Gross profit increased $136.7 million or 22% compared to the prior year quarter reflecting the increased sales volumes and benefits from pricing actions and productivity initiatives, which more than offset increased material costs. Gross profit margin decreased 50 basis points to 38.2% in the first quarter of 2011 as a result of higher raw material costs that have yet to be recovered by selling price increases as well as a higher proportion of revenue generated by lower margin industrial products businesses.

Selling and administrative expenses increased $69.4 million or 17% compared to the prior year quarter primarily due to general increases across the segments in support of higher volumes. As a percentage of revenue, selling and administrative expenses declined to 24.4% compared to 25.8% in the prior year quarter. This 140 basis point improvement reflects leverage from the higher revenue levels.

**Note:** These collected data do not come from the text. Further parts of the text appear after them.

-- ==== Sys2Proof/Machine/Pcs.lean ====
section
/-! DEFINITION. 64b/66b coding of the lanes (R194, R215, R216): the scrambler, the blocks of a packet, what a lane sends, and what a
receiver makes of the blocks that arrive. -/

namespace Sys2Proof.Machine

/-- Data: sync header 0b01. -/
def headData : BitVec 2 := 1#2
/-- Control: sync header 0b10. -/
def headControl : BitVec 2 := 2#2

/-! ### The scrambler 1 + x^39 + x^58 (R194). `w` holds the 58 bits sent or received before, the oldest in bit 0. -/

/-- 32 bits scrambled, and descrambled: each bit with the bits 39 and 58 before it on the line. -/
def mix32 (w x : Nat) : Nat := (x ^^^ (w / 2 ^ 19) ^^^ w) % 2 ^ 32

/-- The 58 bits last on the line after 32 more. -/
def shift32 (w x : Nat) : Nat := w / 2 ^ 32 + 2 ^ 26 * (x % 2 ^ 32)

/-- A body scrambled: the line's bits, and the 58 bits before the next. -/
def scramble (w : Nat) (body : BitVec 64) : Nat × BitVec 64 :=
  let a := mix32 w body.toNat
  let w1 := shift32 w a
  let b := mix32 w1 (body.toNat / 2 ^ 32)
  (shift32 w1 b, BitVec.ofNat 64 (a + 2 ^ 32 * b))

/-- A body of the line descrambled. -/
def descramble (w : Nat) (body : BitVec 64) : Nat × BitVec 64 :=
  let w1 := shift32 w body.toNat
  (shift32 w1 (body.toNat / 2 ^ 32), BitVec.ofNat 64 (mix32 w body.toNat + 2 ^ 32 * mix32 w1 (body.toNat / 2 ^ 32)))

/-- Blocks scrambled in order; sync headers are not. -/
def scrambleAll (w : Nat) : List LaneBlock → Nat × List LaneBlock
  | [] => (w, [])
  | b :: t =>
    let (w1, x) := scramble w b.body
    let (w2, r) := scrambleAll w1 t
    (w2, ⟨b.head, x⟩ :: r)

/-- A block in the opposite polarity (R209). -/
def invertBlock (on : Bool) (b : LaneBlock) : LaneBlock := if on then ⟨~~~b.head, ~~~b.body⟩ else b

/-! ### Blocks (Table 09-1, R197) -/

/-- A control block of a type. -/
def control (ty rest : Nat) : LaneBlock := ⟨headControl, BitVec.ofNat 64 (ty + 256 * rest)⟩

/-- Idle. -/
def idleBlock : LaneBlock := control 0x1E 0

/-- An ordered set with its 56-bit payload. -/
def orderedBlock (payload : Nat) : LaneBlock := control 0x4B payload

/-- Types of the terminate blocks with 0 to 7 octets. -/
def termTypes : List Nat := [0x87, 0x99, 0xAA, 0xB4, 0xCC, 0xD2, 0xE1, 0xFF]

/-- Data blocks and the terminate block of the bytes after a start block's seven. -/
def restBlocks : Nat → List (BitVec 8) → List LaneBlock
  | 0, _ => []
  | fuel + 1, bs =>
    if bs.length < 8 then [control (termTypes.getD bs.length 0) (leAt bs 0 bs.length)]
    else ⟨headData, BitVec.ofNat 64 (leAt bs 0 8)⟩ :: restBlocks fuel (bs.drop 8)

/-- The blocks of a packet and the two idle blocks after it (R216). -/
def packetBlocks (p : List (BitVec 8)) : List LaneBlock :=
  control 0x78 (leAt p 0 7) :: (restBlocks (p.length + 1) (p.drop 7) ++ [idleBlock, idleBlock])

/-- The scrambler after n idle blocks. -/
def afterIdles : Nat → Nat → Nat
  | 0, w => w
  | n + 1, w => afterIdles n (scramble w idleBlock.body).1

/-! ### Sending -/

/-- Lane record. -/
def State.lane (s : State) (n : Nat) : Lane := Tab.get (fun _ => {}) s.link.lanes n

/-- Set it. -/
def State.setLane (s : State) (n : Nat) (l : Lane) : State :=
  s.modLink fun k => { k with lanes := Tab.set (fun _ => {}) k.lanes n l }

/-- Change it. -/
def State.onLane (s : State) (n : Nat) (f : Lane → Lane) : State := s.setLane n (f (s.lane n))

/-- Whether a transmitter is asleep: it sends electrical idle (R203). -/
def State.txAsleep (s : State) (n : Nat) : Bool := s.on (Reg.LANEn_STATUS_tx_asleep n)

/-- A lane sends blocks, unless its transmitter is asleep: after the idle blocks since its last, whose number is free (the blocks' time is
not kept: notes/assumptions/6.md), scrambled, and inverted where tx_invert asks for it (R194, R203, R209). -/
def State.laneSend (s : State) (n : Nat) (blocks : List LaneBlock) (o : List LaneBlock → Output) : State :=
  if s.txAsleep n then s
  else
    let (idles, s1) := s.drawNat
    let (w, line) := scrambleAll (afterIdles idles (Tab.get (fun _ => 0) s.link.scrambler n)) blocks
    (s1.modLink fun k => { k with scrambler := Tab.set (fun _ => 0) k.scrambler n w }).emit
      (o (line.map (invertBlock (s.on (Reg.LANEn_CFG_tx_invert n)))))

/-- A lane sends a packet. -/
def State.sendPacket (s : State) (n : Nat) (p : List (BitVec 8)) : State := s.laneSend n (packetBlocks p) (.lanePacket n p)

/-! ### Receiving -/

/-- What a receiver makes of blocks, in order. -/
inductive RxItem where
  /-- a whole packet -/
  | packet (p : List (BitVec 8))
  /-- a packet ended as an error (R215) -/
  | broken
  /-- an ordered set and its payload -/
  | ordered (payload : Nat)
  /-- an invalid sync header under block lock -/
  | badHeader
  /-- block lock is reached -/
  | locked
  /-- block lock is lost -/
  | lost
deriving DecidableEq, Repr

/-- What a receiver keeps between blocks: block lock, the headers and invalid headers counted, the packet in progress. -/
structure Pcs where
  locked : Bool
  headers : Nat
  invalid : Nat
  packet : Option (List (BitVec 8))
deriving DecidableEq, Repr

/-- Whether a sync header is valid. -/
def headOk (h : BitVec 2) : Bool := h == headData || h == headControl

/-- The block-lock process of Clause 49 takes one sync header (R194): 64 valid ones in a row give lock; 16 invalid ones among 64 lose it.
Without lock, an invalid one slips and counting starts again. -/
def Pcs.header (p : Pcs) (ok : Bool) : Pcs × List RxItem :=
  if !p.locked then
    if !ok then ({ p with headers := 0 }, [])
    else if p.headers + 1 = 64 then ({ p with locked := true, headers := 0, invalid := 0 }, [.locked])
    else ({ p with headers := p.headers + 1 }, [])
  else
    let bad := p.invalid + b2n (!ok)
    let items := if ok then [] else [.badHeader]
    if bad = 16 then ({ p with locked := false, headers := 0, invalid := 0, packet := none }, items ++ [.lost])
    else if p.headers + 1 = 64 then ({ p with headers := 0, invalid := 0 }, items)
    else ({ p with headers := p.headers + 1, invalid := bad }, items)

/-- The packet in progress ends as an error. -/
def Pcs.break_ (p : Pcs) : Pcs × List RxItem := ({ p with packet := none }, if p.packet.isSome then [.broken] else [])

/-- The n octets of a body from octet i on. -/
def octets (body : BitVec 64) (i n : Nat) : List (BitVec 8) := leBytes n (body.toNat / 256 ^ i)

/-- A descrambled block under block lock (Table 09-1, R215, R217): an idle or start block, like any block the table does not list, ends a
packet in progress as an error; an ordered set leaves it as it is, but for one that passes its check and is of no kind the table lists (notes/assumptions/44.md). -/
def Pcs.block (p : Pcs) (head : BitVec 2) (body : BitVec 64) : Pcs × List RxItem :=
  if head = headData then
    match p.packet with
    | some bs => ({ p with packet := some (bs ++ octets body 0 8) }, [])
    | none => (p, [])
  else if head = headControl then
    let ty := body.toNat % 256
    if ty = 0x4B then
      let x := body.toNat / 256
      if crc8Ok x && !([0x1, 0xA, 0xB].contains (x % 16)) then p.break_ else (p, [.ordered x])
    else if ty = 0x78 then
      let (p1, items) := p.break_
      ({ p1 with packet := some (octets body 1 7) }, items)
    else if termTypes.contains ty then
      match p.packet with
      | some bs => ({ p with packet := none }, [.packet (bs ++ octets body 1 (termTypes.idxOf ty))])
      | none => (p, [])
    else p.break_
  else p.break_

/-- The blocks that arrive, one by one: a block counts for the lock, and is decoded where the lock stands before and after it. -/
def pcsRun (w : Nat) (p : Pcs) : List LaneBlock → Pcs × List RxItem
  | [] => (p, [])
  | b :: t =>
    let (w1, body) := descramble w b.body
    let (p1, i1) := p.header (headOk b.head)
    let (p2, i2) := if p.locked && p1.locked then p1.block b.head body else (p1, [])
    let (p3, i3) := pcsRun w1 p2 t
    (p3, i1 ++ i2 ++ i3)

/-- What the receiver of lane n makes of what arrives, in the polarity of rx_invert (R209). -/
def State.pcsIn (s : State) (n : Nat) (rx : LaneRx) : Pcs × List RxItem :=
  let inv := s.on (Reg.LANEn_CFG_rx_invert n)
  let l := s.lane n
  pcsRun (if inv then (~~~rx.before).toNat else rx.before.toNat) ⟨s.on (Reg.LANEn_STATUS_block_lock n), l.headers, l.invalid, l.packet⟩
    (rx.blocks.map (invertBlock inv))

end Sys2Proof.Machine
end

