/-- The payload of a WEDGE record (R314). -/
def wedgePayload (o : Occurrence) (k : Nat) : List (BitVec 8) :=
  let n := rgP1 o.record
  let bands := bandCount o.record
  let len := rgLen o.record / n
  leBytes 1 n ++ leBytes 1 bands ++ leBytes 2 (rgP2 o.record) ++
    (List.range n).flatMap fun i => (List.range bands).flatMap fun j => (List.range 3).flatMap fun c =>
      let (c0, w) := bandCols o.record j
      let lo : Int := (64 * i * len + 16 * len : Nat)
      let x := o.samples c lo (lo + (32 * len : Nat)) (c0 * 32768 + w * 8192) (c0 * 32768 + w * 24576)
      leBytes 2 (milliAt (k + 3 * (i * bands + j) + c) x.sum x.length)

/-- The payload of a REGMARK record (R315). -/
def regmarkPayload (o : Occurrence) (k : Nat) : List (BitVec 8) :=
  let c := rgP3 o.record % 4
  let all := o.lines.flatMap fun l => (l.cols.zip l.dens).map fun x => (l.lam, x.1, denOf x.2 c)
  let peak := all.foldl (fun a x => max a x.2.2) 0
  let part := all.filter fun x => decide (peak ≤ 2 * x.2.2)
  let n := part.length
  let down := quotAt k ((part.map fun x => x.1).sum - n * (64 * o.start + (4 * rgP1 o.record : Nat))) n
  let cross := quotAt (k + 1) ((part.map fun x => (x.2.1 : Int)).sum - (n * 32768 * (rgFirstCol o.record + rgP2 o.record) : Nat)) (512 * n)
  leBytes 4 (wrap 32 down) ++ leBytes 4 (wrap 32 cross) ++ leBytes 2 peak ++ leBytes 1 (b2n (decide (16 ≤ n))) ++ leBytes 1 0

/-- The payload of a ZONE record (R316): mean and standard deviation of each channel per band. -/
def zonePayload (o : Occurrence) (k : Nat) : List (BitVec 8) :=
  let bands := bandCount o.record
  leBytes 1 bands ++ leBytes 1 0 ++ leBytes 2 (rgP2 o.record) ++
    (List.range bands).flatMap fun j => (List.range 3).flatMap fun c =>
      let (c0, w) := bandCols o.record j
      let x := o.samples c 0 (64 * rgLen o.record : Nat) (c0 * 32768) ((c0 + w) * 32768)
      let n := x.length
      let var := n * (x.map fun d => d * d).sum - x.sum * x.sum
      let i := k + 6 * j + 2 * c
      let root := if n = 0 then 0 else isqrt (var / (n * n))
      let std := if n = 0 then Config.freeNat (i + 1) else if root * root * (n * n) = var then root else root + b2n (Config.roundUp (i + 1))
      leBytes 2 (milliAt i x.sum n) ++ leBytes 2 std

/-- Zeros to a multiple of 8 bytes (R317). -/
def padEight (bs : List (BitVec 8)) : List (BitVec 8) := bs ++ List.replicate (8 * ceilDiv bs.length 8 - bs.length) 0#8

/-- A statistics record (Table 11-6): kind, port, flags, frame, first_li, lines, region, plane, job, panel, stamp, payload. -/
def statBytes (kind port flags frame firstLi lines region plane job panel stamp : Nat) (payload : List (BitVec 8)) : List (BitVec 8) :=
  leBytes 1 kind ++ leBytes 1 port ++ leBytes 2 flags ++ leBytes 4 frame ++ leBytes 6 firstLi ++ leBytes 2 lines ++ leBytes 1 region
    ++ leBytes 1 plane ++ leBytes 2 payload.length ++ leBytes 2 job ++ leBytes 2 panel ++ leBytes 8 stamp ++ padEight payload

/-- Issue a statistics record: the Foreman receives every one, the host those of ASSAY_CFG.host_kinds (R318). -/
def State.issueStat (s : State) (kind : Nat) (rec : List (BitVec 8)) : State :=
  let s1 := s.modFm fun f => { f with queue := f.queue ++ [rec] }
  if bit (s.get Reg.ASSAY_CFG_host_kinds) (kind - 1) then s1.sendStat rec else s1

end Sys2Proof.Machine
end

Net interest expense for the first quarter of 2011 increased by $1.1 million or 4% compared to the same quarter last year. The increase was primarily due to higher average outstanding debt balances in the 2011 period compared to the prior year. As discussed in Note 7 to the Unaudited Condensed Consolidated Financial Statements, the Company’s total debt increased approximately $400 million during the quarter, as the Company issued $800 million in new notes, approximately half of which repaid outstanding commercial paper balances.

Other expense (income), net primarily reflects the impact of net losses from foreign exchange fluctuations on assets and liabilities denominated in currencies other than the functional currency, coupled with other miscellaneous non-operating gains and losses, none of which were individually, or in the aggregate, significant.

The effective tax rate for continuing operations for the three months ended March 31, 2011 was 23.9% compared to the prior period rate of 31.4%. The effective tax rate for the first quarter of 2011 was favorably impacted by net discrete items totaling $8.0 million, arising principally from first quarter settlements with state taxing authorities. Excluding discrete items, the effective tax rate for the first quarter of 2011 was 27.2%, which is lower than the effective rate in the first quarter of 2010 primarily due to a more favorable mix of non-U.S. earnings in 2011. While the Company believes additional uncertain tax positions will be settled during 2011, an estimate cannot be made due to the uncertainties associated with the resolution of these matters.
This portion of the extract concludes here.